In the work of Chari et al. entitled "Effect of active smoking on the human bronchial epithelium transcriptome" the authors use SAGE to identify candidate gene expression changes in bronchial brushings from never, former, and current smokers. These gene expression changes are categorized into those that are reversible or irreversible upon smoking cessation. A subset of these identified genes is validated on an independent cohort using RT-PCR. The authors conclude that their results support the notion of gene expression changes in the lungs of smokers which persist even after an individual has quit.
This correspondence raises questions about the validity of the approach used by the authors to analyze their data. The majority of the reported results suffer deficiencies due to the methods used. The most fundamental of these are explained in detail: biases introduced during data processing, lack of correction for multiple testing, and an incorrect use of clustering for gene discovery. A randomly generated "null" dataset is used to show the consequences of these shortcomings.

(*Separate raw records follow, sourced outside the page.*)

/-- Note that a free value was drawn. -/
def State.drawn (s : State) : State := { s with fresh := s.fresh + 1 }

/-- Whether this unit of a pair holds the Burgee (R392): HOLDER, or on its way to a release. -/
def State.holds (s : State) : Bool := s.nat Reg.PAIR_EN == 1 && (s.nat Reg.BURGEE_STATE == 1 || s.nat Reg.BURGEE_STATE == 6)

/-- The lane an item belongs on: snapshots, loop states and routes on lane 0, sessions and the journal on lane 1 (R216, R394). -/
def mirrorLane : MirrorItem → Nat
  | .grants _ _ _ _ | .loop _ _ | .route _ _ _ => 0
  | .session _ _ | .journal _ _ => 1

/-- The lane that carries what belongs on a lane: that one, or the other while it is down; none with both down (R216). -/
def State.laneFor (s : State) (l : Nat) : Option Nat :=
  if bit (s.nat Reg.PAIR_LANE_STATE) l then some l else if bit (s.nat Reg.PAIR_LANE_STATE) (1 - l) then some (1 - l) else none

/-- The holder mirrors an item to its partner while a lane of the pair link is up (R216, R394). -/
def State.mirror (s : State) (it : MirrorItem) : State :=
  match s.laneFor (mirrorLane it) with
  | some l => if s.holds then s.send (.mirror l it) else s
  | none => s

/-- A latency measured on a bounded path (R93): a free value, in ticks of 2.5 ns, within the path's bound while the bounds hold
(R104, R105); nothing is measured while REFCLK is lost (log entry 23). -/
def State.measureLat (s : State) (k place boundTicks : Nat) (bounded : Bool) : State :=
  if bit (s.nat Reg.FABRIC_STATUS) 1 then s
  else
    let t := s.freeAt place
    let t := if bounded && !bit (s.nat Reg.FABRIC_STATUS) 4 then t % (boundTicks + 1) else t
    (s.putMax k (t * 5 / 2 % 4294967296)).drawn

/-! ## Results of commands (R58 to R63) -/

/-- The place of a command in the list of results. -/
def cmdIdx : CmdId → Fin 13
  | .sessionStop => 0 | .slotSwitch => 1 | .bist => 2 | .calCapture => 3 | .rehearsal => 4 | .engineRebind => 5
  | .keyDestroy => 6 | .accountTopup => 7 | .queueFlush => 8 | .civilTimeSet => 9 | .configErase => 10
  | .commit => 11 | .stageDiscard => 12

/-- The address of a command's element 00 (R58, R64). -/
def cmdBase : CmdId → Nat
  | .commit => key 0x03 0x01 0
  | .stageDiscard => key 0x03 0x02 0
  | c => key 0x02 (0x10 + (cmdIdx c).val) 0

/-- The result of a command. -/
def State.res (s : State) (c : CmdId) : Res := s.dict.res[cmdIdx c]

/-- Set the result of a command. -/
def State.setRes (s : State) (c : CmdId) (r : Res) : State :=
  { s with dict := { s.dict with res := s.dict.res.set (cmdIdx c) r } }

/-- Whether a command's result is PENDING. -/
def State.isPending (s : State) (c : CmdId) : Bool := (s.res c).status == .pending

/-- The next command number: 0x0001 upward, wrapping from 0xFFFF to 0x0001 (R59). -/
def nextSeq (n : Nat) : Nat := if n < 0xFFFF then n + 1 else 1

/-- Start a command: the old result goes, RES is PENDING with a new SEQ (R60). -/
def State.startCmd (s : State) (c : CmdId) (arg : Nat) : State :=
  s.setRes c { Res.reset with status := .pending, seq := nextSeq (s.res c).seq, arg := arg }

/-- End a command with a final status, a DETAIL and a VALUE; SEQ and the argument stay, and so does ABORT_REQ (R59, R60, R62). -/
def State.endCmd (s : State) (c : CmdId) (st : ResStatus) (detail value : Nat) : State :=
  s.setRes c { s.res c with
    status := st, abortReq := (s.res c).abortReq || st == .aborted, readCount := 0, detail := detail, value := value }

/-- End a command COMPLETED. -/
def State.completed (s : State) (c : CmdId) (detail value : Nat) : State := s.endCmd c .completed detail value

/-- End a command REFUSED with a DETAIL. -/
def State.refusedWith (s : State) (c : CmdId) (detail : Nat) : State := s.endCmd c .refused detail 0

/-- End a command FAILED with a DETAIL. -/
def State.failedWith (s : State) (c : CmdId) (detail : Nat) : State := s.endCmd c .failed detail 0

/-! ## Answering a transaction (R39, R48) -/

/-- The queue of the ordering point without the oldest transaction of a source (R48). -/
def dequeue (src : Src) : List (Src × Request) → List (Src × Request)
  | [] => []
  | (a, rq) :: t => if a = src then t else (a, rq) :: dequeue src t

/-- Whether the control die runs: not from step 6 of a VAULT entry (R45, R85), and not while it is held in reset (R451). -/
def State.running (s : State) : Bool := s.modes.vaultStep < 6 && !s.power.held

/-- Whether the boot ended at B4 with BOOT_STATE RECOVERY (R356, R449). -/
def State.inRecovery (s : State) : Bool := s.nat Reg.BOOT_STATE == 3

/-- Whether the firmware runs: a running control die that is not in RECOVERY (R45, R85, R442, R449, R451). -/
def State.powered (s : State) : Bool := s.running && !s.inRecovery

/-- Whether a class is in its blackout of a live switch: 0 MAIN, 1 LOOP (R430). -/
def State.blackMain (s : State) : Bool := s.upd.black[(0 : Fin 2)]
/-- Whether LOOP is in its blackout (R430). -/
def State.blackLoop (s : State) : Bool := s.upd.black[(1 : Fin 2)]

/-- Whether a cell, as region, block and cell, lies in a fenced cell, block or region (R103). -/
def FabState.fenced (f : FabState) (c : Nat × Nat × Nat) : Bool :=
  f.regions.contains c.1 || f.blocks.contains (c.1, c.2.1) || f.cells.contains c

/-- Whether a target of BIST lies wholly inside a fenced part (R103, R431, R434). -/
def State.bistFenced (s : State) (t : Nat) : Bool :=
  field t 2 0 <= 4 && !bit t 3 && (s.fab.regions.contains (field t 6 4) ||
    (field t 2 0 <= 3 && s.fab.fenced (field t 6 4, (Config.bistPart t).1, (Config.bistPart t).2)))

/-- Whether a test runs on a part of a region of the control die, 0 to 6, or of the power-analog die, 7 (R434): a subtree that a fence
has stopped already has no further effect. -/
def State.testing (s : State) (region : Nat) : Bool :=
  (s.nat Reg.BIST_STATE == 1 || s.nat Reg.BIST_STATE == 2) &&
    (bit s.upd.bistTarget 3 == (region == 7)) && (region == 7 || field s.upd.bistTarget 6 4 == region) &&
    !s.bistFenced s.upd.bistTarget

/-- The cell of a session core, of a pilot-line modem engine, and of the other engines of R97, by the table's order (log entry 12). -/
def outletCell (o : Nat) : Nat × Nat × Nat := (1, 0, o)
/-- The pilot-line modem engine of an outlet: one for OUT0 and OUT1, one for OUT2 and OUT3. -/
def modemCell (o : Nat) : Nat × Nat × Nat := (1, 0, 4 + o / 2)
/-- The ring engine. -/
def ringCell : Nat × Nat × Nat := (2, 0, 0)
/-- The allocation engine. -/
def allocCell : Nat × Nat × Nat := (2, 0, 1)
/-- A metrology engine. -/
def meterCell (e : Nat) : Nat × Nat × Nat := (3, 0, e)
/-- The crypto engine. -/
def cryptoCell : Nat × Nat × Nat := (4, 0, 0)
/-- The Voner line modem engine. -/
def vonerCell : Nat × Nat × Nat := (5, 0, 2)

/-- Whether the ring engine places nothing of its own: a MAIN blackout, a test of the Ring region, or a fence (R103, R430, R434). -/
def State.ringQuiet (s : State) : Bool := s.blackMain || s.testing 2 || s.fab.fenced ringCell
/-- Whether the allocation engine computes nothing and places no claims: it is fenced (R103). -/
def State.allocFenced (s : State) : Bool := s.fab.fenced allocCell

/-- Whether a source's transactions are carried out: by a running control die, not from the detection of PFW onward (R455), not in
a MAIN blackout (R430), in RECOVERY from the service port only (R442), and not while the 16 response buffers of the port are full
(R440, log entry 51). -/
def State.answersTo (s : State) (src : Src) : Bool :=
  s.running && !s.power.pfw && !s.blackMain &&
  match src with
  | .service => (s.dict.responses.filter fun r => r.src = Src.service).length < 16
  | .node _ => !s.inRecovery

/-- An effect that only a powered control die has (R45, R85). -/
def State.live (s : State) (f : State → State) : State := if s.powered then f s else s

/-- Answer a transaction: the response waits for its transport, the transaction leaves the ordering point, the counters count. -/
def State.answer (s : State) (src : Src) (opcode tag : Nat) (st : Status) (data : List Byte) : State :=
  let s := { s with dict := { s.dict with
    queue := dequeue src s.dict.queue,
    responses := s.dict.responses ++ [(⟨src, opcode, tag, st, data⟩ : Response)] } }
  let s := s.count Reg.DICT_RX_COUNT
  if st = .ok then s else s.count Reg.DICT_REJECT_COUNT

/-- The answer to a write command (R38, R39). -/
def State.answerW (s : State) (h : Hdr) (st : Status) : State := s.answer h.src 2 h.tag st []

/-- The answer to a read command (R38, R39). -/
def State.answerR (s : State) (h : Hdr) (st : Status) (data : List Byte) : State := s.answer h.src 1 h.tag st data

/-! ## Raising a Pennant (R362 to R366, R376, R377, R379, R384) -/

/-- The second word of a record: SOURCE, CODE and SEQUENCE (R362). -/
def recWord1 (source kind event seq : Nat) : Nat := source + (event + kind * 4096) * 65536 + seq * 4294967296

/-- SOURCE of a record. -/
def Packet.source (p : Packet) : Nat := field (p.words.getD 1 0) 15 0
/-- EVENT of a record. -/
def Packet.event (p : Packet) : Nat := field (p.words.getD 1 0) 27 16
/-- KIND of a record: 0 PENNANT, 1 SUMMARY, 2 GAP, 3 TRACE. -/
def Packet.kind (p : Packet) : Nat := field (p.words.getD 1 0) 30 28
/-- SEQUENCE of a record. -/
def Packet.seq (p : Packet) : Nat := field (p.words.getD 1 0) 63 32
/-- The length of a packet in words. -/
def Packet.size (p : Packet) : Nat := p.words.length
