/-! ## Boundaries (R108, R113, R114, R116) -/

/-- Close the period's average at a boundary: the sums move on, and the last one is closed where it was still open (R139). -/
def State.rollAverage (s : State) (n : Fin 32) (t : Nat) : State :=
  let l := s.legs[n]
  let s := if l.perOpen && l.perStart < l.perEnd then
      s.putI (Reg.I_MEAS (legG n) (legE n)) (Int.tdiv l.accPrev (l.perEnd - l.perStart : Nat)) else s
  s.setLeg n { l with accPrev := l.accCur, accCur := 0, perStart := l.bnd, perEnd := t, perOpen := true }

/-- The first capture of a command from the new engine of a rebind: its BOUNDARY_COUNT is kept for VALUE[63:32] (R137). -/
def State.noteCapture (s : State) (n : Fin 32) : State :=
  { s with rebinds := s.rebinds.map fun r =>
      if r.target == n.val && (r.phase == 2 || r.phase == 4) && s.legs[n].cmdEngine == r.newE then
        { r with phase := r.phase + 1, bcount := s.nat (Reg.BOUNDARY_COUNT (legG n) (legE n)) } else r }

/-- What every boundary does, real or virtual: the measured period, the count, capture, share, slots and the sync pulse
(R108, R113, R116, R123, R150). -/
def State.boundaryAt (s : State) (n : Fin 32) (t : Nat) : State :=
  let g := legG n
  let e := legE n
  let s := { s with pwmNow := max s.pwmNow t }
  let s := s.rollAverage n t
  let s := s.putFt (Reg.PERIOD_MEAS g e) (t - s.legs[n].bnd)
  let s := s.count (Reg.BOUNDARY_COUNT g e)
  let r := s.legs[n].capture t
  let s := s.setLeg n { r.1 with bnd := t, slots := r.1.slots.filter fun q => t < q.1, slotDone := false, minDone := false,
                                 endAt := none, accepted := none, timedDone := false, turnOn := none, dtA := 0, predict := none }
  let s := match r.2 with
    | some st => (s.putN (Reg.CAPTURE_STATUS g e) st).putN (Reg.CAPTURE_AT g e) (s.nat (Reg.BOUNDARY_COUNT g e))
    | none => s
  let s := s.putN (Reg.CMD_LAST g e) s.legs[n].cmd
  ((((s.noteCapture n).latchShare n).noteLeft (legGroup n) t).emitSync n t)

/-- Start what the captured command asks for at a boundary t: held off, held on, or a period, with the short-pulse rule for a
timed high side (R111, R113, R120). -/
def State.startPeriod (s : State) (n : Fin 32) (t : Nat) : State :=
  let g := legG n
  let e := legE n
  let l := { s.legs[n] with afterFault := false, cut := none }
  if l.cmd == 0 then s.putLeg n { l with iv := .heldOff, start := t }
  else if l.cmd == 0xFFFFFFFF && l.act.fullOn then
    (s.putLeg n { l with iv := .heldOn, start := t }).putN (Reg.ON_MEAS g e) 0xFFFFFFFF
  else
    let s := if l.cmd == 0xFFFFFFFF then s.count (Reg.FULL_ON_CLAMP_CNT g e) else s
    let ta := timeActive l.act l.cmd
    if l.act.carrier == 0 && ta < tShort l.act l.dtB then
      if l.act.shortMode == 0 then
        (s.count (Reg.DROP_CNT g e)).putLeg n { l with iv := .dropped, start := t, timeActive := ta, onTime := 0, offTime := 0 }
      else
        (s.count (Reg.STRETCH_CNT g e)).putLeg n { l with iv := .high, start := t, timeActive := tShort l.act l.dtB }
    else s.putLeg n { l with iv := .high, start := t, timeActive := ta }

/-- Readbacks of the period that ends at a boundary t; held on, the high side conducted all through it (R113, R131). -/
def State.measPeriod (s : State) (n : Fin 32) (t : Nat) : State :=
  let l := s.legs[n]
  let on := if l.iv == .heldOn then t - l.start else l.onTime
  ((s.setLeg n { l with onLast := on }).putFt (Reg.ON_MEAS (legG n) (legE n)) on).putFt (Reg.OFF_MEAS (legG n) (legE n)) l.offTime

/-- A real period boundary at the moment the dead-time algorithm gave (R108, R114, R116, R120, R123). -/
def State.realBoundary (s : State) (n : Fin 32) : State :=
  let l := s.legs[n]
  match l.turnOn with
  | none => s
  | some t =>
    let s := if nsFt l.act.periodMax < t - l.bnd then s.count (Reg.LONG_PERIOD_CNT (legG n) (legE n)) else s
    let s := match l.governing with
      | some q => if s.hasPred n && q.2 < 2 * (t - q.1) then s.count (Reg.SYNC_SLIP_CNT (legG n) (legE n)) else s
      | none => s
    let s := s.measPeriod n t
    let s := s.boundaryAt n t
    let s := s.setLeg n { s.legs[n] with realSeen := true, onTime := 0, offTime := 0,
                                         dtB := if l.iv == .dropWait then 0 else s.legs[n].dtB }
    if s.legMayRun n then s.startPeriod n t else s.parkLeg n

/-- Whether a leg makes virtual boundaries (R113, R120). -/
def Leg.virtual (l : Leg) : Bool := l.iv == .parked || l.iv == .heldOff || l.iv == .heldOn || l.iv == .dropped

/-- The moment of a leg's next virtual boundary (R113). -/
def State.virtualAt (s : State) (n : Fin 32) : Option Nat :=
  let l := s.legs[n]
  if s.hasPred n then l.slot.map tickUp
  else some (tickUp (l.bnd + (if l.realSeen then s.nat (Reg.PERIOD_MEAS (legG n) (legE n)) else nsFt l.act.periodMax)))

/-- A virtual boundary (R113, R126, R128): a leg that may run starts what its captured command asks for. -/
def State.virtualBoundary (s : State) (n : Fin 32) : State :=
  match s.virtualAt n with
  | none => s
  | some t =>
    let s := s.measPeriod n t
    let s := s.boundaryAt n t
    let s := s.setLeg n { s.legs[n] with onTime := 0, offTime := 0, dtB := 0 }
    let l := s.legs[n]
    if !s.legMayRun n then s.putLeg n { l with iv := .parked }
    else if l.iv == .parked && (!l.cmdSeen || (l.afterFault && l.cmd == 0)) then s
    else s.startPeriod n t

/-! ## The end of conductions and the dead time (R109, R110, R118) -/

/-- The high side turns off at t: dead A begins. A node already low counts as registered then (R118). -/
def State.highOff (s : State) (n : Fin 32) (t : Nat) : State :=
  let l := s.legs[n]
  s.putLeg n { l with iv := .deadA, onTime := t - l.start, start := t, endAt := none, accepted := none,
                      swnHit := if l.swn then none else some t }

/-- The low side turns off at t: dead B begins. A node already high counts as registered then (R118). -/
def State.lowOff (s : State) (n : Fin 32) (t : Nat) : State :=
  let l := s.legs[n]
  s.putLeg n { l with iv := .deadB, offTime := t - l.start, start := t, swnHit := if l.swn then some t else none }

/-- The acceptance minimum's end of an event-ended pulse (R109, R110, R120). -/
def Leg.acceptEnd (l : Leg) : Nat :=
  if l.act.carrier == 0 then l.start + max (tShort l.act l.dtA) (nsFt l.act.offMin)
  else l.start + max (tShort l.act l.dtB) (nsFt l.act.onMin)

/-- End the low side once all the moments that end it have come: the end event or the timed length, the sync slot, and the
previous boundary plus PERIOD_MIN (R109, R110). The edge is on the tick grid unless a timed value is the latest (R108). Where the
leg has lost the predecessor whose slot it waited for, freed is the moment it did (R124, R130). -/
def State.lowOffFrom (s : State) (n : Fin 32) (freed : Nat) : State :=
  let l := s.legs[n]
  let slotOk := !s.hasPred n || l.slotDone
  let q := if s.hasPred n then l.slot.getD 0 else freed
  let m := l.bnd + nsFt l.act.periodMin
  if l.iv == .low && slotOk && l.minDone then
    if l.act.carrier == 0 then
      match l.accepted with
      | some a => s.lowOff n (tickUp (max a (max q m)))
      | none => s
    else if l.timedDone then
      let timed := l.start + l.timeActive
      s.lowOff n (if max q m <= timed then timed else tickUp (max q m))
    else s
  else s

/-- The same at an event that only adds to those moments. -/
def State.tryLowOff (s : State) (n : Fin 32) : State := s.lowOffFrom n 0

/-- TIME_ACTIVE_END (R109, R110). -/
def execTimeActiveEnd (leg : Fin 32) (s : State) : Host.Outcome State Fault Refusal :=
  .next (s.live fun s =>
    let l := s.legs[leg]
    if l.iv == .high && l.act.carrier == 0 then s.highOff leg (l.start + l.timeActive)
    else if l.iv == .low && l.act.carrier == 1 then (s.setLeg leg { l with timedDone := true }).tryLowOff leg
    else s)

/-- The moment of an END_OFF or END_ON: the crossing the engine has predicted, in this conduction; the command's own where the edge path
gives no prediction (R141, log entry 15). -/
def Leg.endMoment (l : Leg) (t : Nat) : Nat :=
  match l.predict with
  | some p => max p l.start
  | none => t

/-- END_OFF arrives (R109): latched until the acceptance minimum has passed. -/
def execEndOff (leg : Fin 32) (t : Nat) (s : State) : Host.Outcome State Fault Refusal :=
  .next (s.live fun s =>
    let l := s.legs[leg]
    let t := l.endMoment t
    if l.iv == .low && l.act.carrier == 0 && l.endAt.isNone then
      (s.setLeg leg { l with endAt := some t, accepted := if l.acceptEnd <= t then some t else none }).tryLowOff leg
    else s)

/-- END_ON arrives (R110): latched until the acceptance minimum has passed. -/
def execEndOn (leg : Fin 32) (t : Nat) (s : State) : Host.Outcome State Fault Refusal :=
  .next (s.live fun s =>
    let l := s.legs[leg]
    let t := l.endMoment t
    if l.iv == .high && l.act.carrier == 1 && l.endAt.isNone then
      if l.acceptEnd <= t then s.highOff leg (tickUp t) else s.setLeg leg { l with endAt := some t }
    else s)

Most of Chari et al.'s findings are consistent with what would be expected by chance alone. Although there is clear evidence of reversible changes in gene expression, the majority of those identified appear to be false positives. However, contrary to the authors' claims, no irreversible changes were identified. There is a broad consensus that genetic change due to smoking persists once an individual has quit smoking; unfortunately, this study lacks sufficient scientific rigour to support or refute this hypothesis or identify any specific candidate genes. The pitfalls of large-scale analysis, as exemplified here, may not be unique to Chari et al.